Ollama starts automatically on most platforms. If not, run:

ollama serve

Quick Start

from ractogateway import ollama_developer_kit as local, RactoPrompt

prompt = RactoPrompt(
    role="You are a helpful assistant.",
    aim="Answer the user clearly and concisely.",
    constraints=["Stay on topic.", "Do not hallucinate."],
    tone="Friendly",
    output_format="text",
)

# No API key — Ollama listens at http://localhost:11434 by default
kit = local.Chat(model="llama3.2", default_prompt=prompt)

response = kit.chat(local.ChatConfig(user_message="What is a transformer model?"))
print(response.content)

Constructor Parameters

class ractogateway.ollama_developer_kit.kit.OllamaDeveloperKit(model='llama3.2', *, base_url='http://localhost:11434', embedding_model='nomic-embed-text', default_prompt=None, exact_cache=None, semantic_cache=None, router=None, truncator=None, tracer=None, metrics=None)[source]

Bases: object

Complete Ollama local-model developer kit — chat, stream, embeddings, and optional performance/cost optimisation middleware.

Connects to a locally-running Ollama server. No API key required.

Parameters:

model (str) – Model name as reported by ollama list (e.g. "llama3.2", "mistral", "qwen2.5"). Use "auto" when a CostAwareRouter is provided — the router will select the model per-request.
base_url (str) – Ollama server base URL. Defaults to http://localhost:11434.
embedding_model (str) – Default model for embedding calls. Defaults to "nomic-embed-text".
default_prompt (RactoPrompt | None) – RACTO prompt used when ChatConfig.prompt is None.
exact_cache (ExactMatchCache | None) – Optional ExactMatchCache.
semantic_cache (SemanticCache | None) – Optional SemanticCache.
router (CostAwareRouter | None) – Optional CostAwareRouter. Required when model="auto".
truncator (TokenTruncator | None) – Optional TokenTruncator.
tracer (RactoTracer | None) – Optional RactoTracer.
metrics (GatewayMetricsMiddleware | None) – Optional GatewayMetricsMiddleware.

provider: str = 'ollama'

chat(config)[source]

Synchronous chat completion with optional middleware pipeline.

Middleware order: truncate → exact cache → semantic cache → route model → API call → write caches → record telemetry.

Return type:: LLMResponse

async achat(config)[source]

Async chat completion with optional middleware pipeline.

Return type:: LLMResponse

stream(config)[source]

Synchronous streaming — yields StreamChunk objects.

Example:

for chunk in kit.stream(config):
    print(chunk.delta.text, end="", flush=True)
    if chunk.is_final:
        print(f"\nTokens: {chunk.usage}")
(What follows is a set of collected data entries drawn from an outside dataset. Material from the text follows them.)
-- ==== Sys2Proof/Config.lean ====
section
/-!
DEFINITION. What the spec fixes as a number, the parameters it leaves OPEN (00_scope.md R11), and the free values.
A constant declared `opaque` has no value Lean can see: what is proved holds whatever it is.
-/
namespace Sys2Proof

/-- The agents that take steps (00_scope.md R17). The fourth agent of R17, the ROM, answers `MemRead` and has no
step of its own. -/
inductive Agent where
  /-- SEQ, the micro-sequencer. -/
  | seq
  /-- TXC, the transmit-complete handler. -/
  | txc
  /-- SER, the serial transmitter (environment). -/
  | ser
  deriving DecidableEq, Repr, Inhabited

/-- The parameters a run holds fixed and some rule reads (00_scope.md R11, R13). They are plain data beside the
state, so that a test instance (92_eei_decisions.md D24, D33) can be written down; no step writes them. -/
structure Params where
  /-- `NUM_ROWS`: 65536 for the hardware, 1 to 65536 for a test instance (R13). -/
  numRows : Nat
  /-- `TXBUF_CAP`, OPEN, at least 11 (R11, D9). -/
  txbufCap : Nat
  /-- `T_MIN`, OPEN, above 0 (R11, D7). -/
  tMin : Nat
  /-- `T_SETTLE`, OPEN (R11). R12 allows a value below `T_MIN`: its samples are draws. -/
  tSettle : Nat
  deriving DecidableEq, Repr

/-- The constraints of R11 and R13 on the parameters (R12 leaves the two times unrelated). -/
abbrev Params.Legal (p : Params) : Prop :=
  1 ≤ p.numRows ∧ p.numRows ≤ 65536 ∧ 11 ≤ p.txbufCap ∧ 0 < p.tMin

/-! ### Numbers the document states (R11) -/

/-- `ADDR_SPACE`, the word addresses of the ROM. -/
def Config.addrSpace : Nat := 2 ^ 20
/-- `WORDS_PER_ROW`. -/
def Config.wordsPerRow : Nat := 16
/-- `BYTES_PER_ROW`. -/
def Config.bytesPerRow : Nat := 32
/-- `NUM_ROWS` of the hardware, `ADDR_SPACE / WORDS_PER_ROW` (R11, 42_sequencing.md R247). -/
def Config.numRows : Nat := Config.addrSpace / Config.wordsPerRow
/-- `CS_WORDS`, the micro-words of the control store (decided, D3). -/
def Config.csWords : Nat := 64

/-! ### OPEN parameters: free values (log entries 2, 3 and 12) -/

/-- How far the transmit buffer's capacity exceeds 11 characters (D9: OPEN, at least 11). -/
opaque Config.txbufSpare : Nat
/-- `TXBUF_CAP` of the hardware: any number from 11 up. -/
def Config.txbufCap : Nat := Config.txbufSpare + 11
/-- `T_MIN - 1`. -/
opaque Config.tMinPred : Nat
/-- `T_MIN` of the ROM device: any number above 0. -/
def Config.tMin : Nat := Config.tMinPred + 1
/-- `T_SETTLE`, the settle time the controller waits: any number (R12). -/
opaque Config.tSettle : Nat
/-- `T_POLL`, the sleep between busy-flag polls (D26): no rule depends on it. -/
opaque Config.tPoll : Nat
/-- `SER_RATE`, the serial bit rate (D16): no rule depends on it. -/
opaque Config.serRate : Nat
/-- `CE_ACTIVE_LEVEL`, the electrical level of an asserted chip-enable (D6). -/
opaque Config.ceActiveLevel : Bool
/-- `OE_ACTIVE_LEVEL`, the electrical level of an asserted output-enable (D6). -/
opaque Config.oeActiveLevel : Bool
/-- The contents of the ROM being read, by byte: byte `2 * a` is the high byte of the word at address `a`, byte
`2 * a + 1` its low byte (10_state.md R62; the numbering of the bytes is the model's, log entry 3). -/
opaque Config.romByte : Nat → Byte

/-- The hardware's own parameters. -/
def Config.params : Params :=
  { numRows := Config.numRows, txbufCap := Config.txbufCap, tMin := Config.tMin, tSettle := Config.tSettle }

/-! ### Free values that differ from use to use -/

/-- The `n`-th draw of a run: a data-bus sample under no law (20_memory.md R84; log entry 4). -/
opaque Config.draw : Nat → Byte
/-- The agent that gets the turn after step number `n`: a free choice of the schedule (60_exceptions.md R291; log
entry 5). -/
opaque Config.schedule : Nat → Agent
/-- How many steps an enabled TXC may at most be kept waiting, drawn at step number `n`: any finite number, which is
(F1) of 60_exceptions.md R292 (log entry 5). -/
opaque Config.txcPatience : Nat → Nat
/-- How many steps SEQ may at most be kept waiting, drawn at step number `n`: any finite number, which is (F2) of
60_exceptions.md R292 (log entry 5). -/
opaque Config.seqPatience : Nat → Nat

end Sys2Proof
end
Return type:: Iterator[StreamChunk]

async astream(config)[source]

Async streaming — yields StreamChunk objects.

Return type:: AsyncIterator[StreamChunk]

embed(config)[source]

Synchronous embedding via Ollama’s embed API.

Example:

resp = kit.embed(EmbeddingConfig(texts=["hello", "world"]))
print(resp.vectors[0].embedding[:5])

Return type:: EmbeddingResponse

async aembed(config)[source]

Async embedding via Ollama’s embed API.

Return type:: EmbeddingResponse

Parameter	Type	Default	Description
`model`	`str`	`"llama3.2"`	Model name from `ollama list`
`base_url`	`str`	`"http://localhost:11434"`	Ollama server base URL
`embedding_model`	`str`	`"nomic-embed-text"`	Default embedding model
`default_prompt`	`RactoPrompt \| None`	`None`	Kit-level default prompt
`exact_cache`	`ExactMatchCache \| None`	`None`	In-process exact-match cache
`semantic_cache`	`SemanticCache \| None`	`None`	Cosine-similarity cache
`router`	`CostAwareRouter \| None`	`None`	Required when `model="auto"`
`truncator`	`TokenTruncator \| None`	`None`	Auto-trim long histories
`tracer`	`RactoTracer \| None`	`None`	OpenTelemetry spans
`metrics`	`GatewayMetricsMiddleware \| None`	`None`	Prometheus metrics

Streaming

for chunk in kit.stream(local.ChatConfig(user_message="Write a haiku about Python.")):
    print(chunk.delta.text, end="", flush=True)
    if chunk.is_final:
        print(f"\nTokens: {chunk.usage}")

Async

import asyncio

async def main() -> None:
    response = await kit.achat(local.ChatConfig(user_message="Explain async/await."))
    print(response.content)

    async for chunk in kit.astream(local.ChatConfig(user_message="Count to five.")):
        print(chunk.delta.text, end="", flush=True)

asyncio.run(main())

Embeddings

Ollama requires a dedicated embedding model. Pull it first:

ollama pull nomic-embed-text

embed_kit = local.Chat(
    model="llama3.2",
    embedding_model="nomic-embed-text",
    default_prompt=prompt,
)

resp = embed_kit.embed(local.EmbeddingConfig(texts=["hello world", "goodbye world"]))
for vec in resp.vectors:
    print(f"[{vec.index}] '{vec.text}' — dim={len(vec.embedding)}")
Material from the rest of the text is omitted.